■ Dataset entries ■
************
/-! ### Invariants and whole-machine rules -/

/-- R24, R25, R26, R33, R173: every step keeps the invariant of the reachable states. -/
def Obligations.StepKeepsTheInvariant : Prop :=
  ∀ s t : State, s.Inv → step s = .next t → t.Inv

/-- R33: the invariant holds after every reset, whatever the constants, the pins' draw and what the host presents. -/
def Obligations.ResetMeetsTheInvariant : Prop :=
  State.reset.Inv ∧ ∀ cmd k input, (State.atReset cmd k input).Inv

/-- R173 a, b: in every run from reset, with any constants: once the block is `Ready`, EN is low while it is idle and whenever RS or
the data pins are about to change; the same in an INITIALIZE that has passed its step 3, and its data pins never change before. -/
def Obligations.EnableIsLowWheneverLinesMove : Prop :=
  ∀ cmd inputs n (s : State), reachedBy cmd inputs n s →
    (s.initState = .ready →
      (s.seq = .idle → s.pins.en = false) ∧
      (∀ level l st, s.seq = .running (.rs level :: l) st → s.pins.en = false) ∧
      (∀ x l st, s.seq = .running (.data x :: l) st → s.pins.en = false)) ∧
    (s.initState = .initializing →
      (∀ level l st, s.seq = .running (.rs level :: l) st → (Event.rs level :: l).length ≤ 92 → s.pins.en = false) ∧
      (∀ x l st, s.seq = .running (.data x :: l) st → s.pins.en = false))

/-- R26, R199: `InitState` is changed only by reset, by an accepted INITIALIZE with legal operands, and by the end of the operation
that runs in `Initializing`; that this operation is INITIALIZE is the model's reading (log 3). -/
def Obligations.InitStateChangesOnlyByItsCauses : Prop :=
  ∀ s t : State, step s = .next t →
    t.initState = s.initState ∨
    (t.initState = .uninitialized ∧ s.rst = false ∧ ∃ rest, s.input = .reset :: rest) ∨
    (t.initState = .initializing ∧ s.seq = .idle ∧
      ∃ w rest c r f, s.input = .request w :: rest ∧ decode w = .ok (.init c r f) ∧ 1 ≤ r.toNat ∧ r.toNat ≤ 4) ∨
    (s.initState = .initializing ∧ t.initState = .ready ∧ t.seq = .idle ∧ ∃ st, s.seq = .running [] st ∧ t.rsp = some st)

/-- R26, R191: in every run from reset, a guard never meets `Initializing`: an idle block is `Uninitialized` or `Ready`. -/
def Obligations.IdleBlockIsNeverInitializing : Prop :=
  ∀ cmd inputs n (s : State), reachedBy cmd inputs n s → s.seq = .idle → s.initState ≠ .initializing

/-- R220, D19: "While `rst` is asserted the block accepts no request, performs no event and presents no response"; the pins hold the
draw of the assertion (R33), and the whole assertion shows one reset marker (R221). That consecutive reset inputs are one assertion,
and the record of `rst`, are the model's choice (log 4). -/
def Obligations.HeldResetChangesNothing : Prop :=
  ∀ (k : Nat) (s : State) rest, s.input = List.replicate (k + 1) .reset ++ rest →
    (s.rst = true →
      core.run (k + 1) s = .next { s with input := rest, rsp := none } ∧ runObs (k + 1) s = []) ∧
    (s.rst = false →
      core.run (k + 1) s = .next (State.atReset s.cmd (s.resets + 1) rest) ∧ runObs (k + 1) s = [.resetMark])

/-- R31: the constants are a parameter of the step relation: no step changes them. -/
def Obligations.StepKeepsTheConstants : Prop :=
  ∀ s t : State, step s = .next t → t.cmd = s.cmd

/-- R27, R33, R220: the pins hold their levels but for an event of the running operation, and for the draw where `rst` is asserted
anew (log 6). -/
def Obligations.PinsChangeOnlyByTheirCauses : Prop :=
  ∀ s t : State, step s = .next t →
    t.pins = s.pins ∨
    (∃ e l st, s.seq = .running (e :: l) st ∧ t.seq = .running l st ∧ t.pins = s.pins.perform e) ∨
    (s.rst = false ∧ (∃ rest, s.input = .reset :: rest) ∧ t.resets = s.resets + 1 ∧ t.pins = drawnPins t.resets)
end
************
■ WHAT TO PRODUCE ■
An exact copy of the entries from the line containing "t.pins = s.pins ∨" through the last line is the expected answer.

■ RESPONSE TO THE TASK ■
    t.pins = s.pins ∨
    (∃ e l st, s.seq = .running (e :: l) st ∧ t.seq = .running l st ∧ t.pins = s.pins.perform e) ∨
    (s.rst = false ∧ (∃ rest, s.input = .reset :: rest) ∧ t.resets = s.resets + 1 ∧ t.pins = drawnPins t.resets)
end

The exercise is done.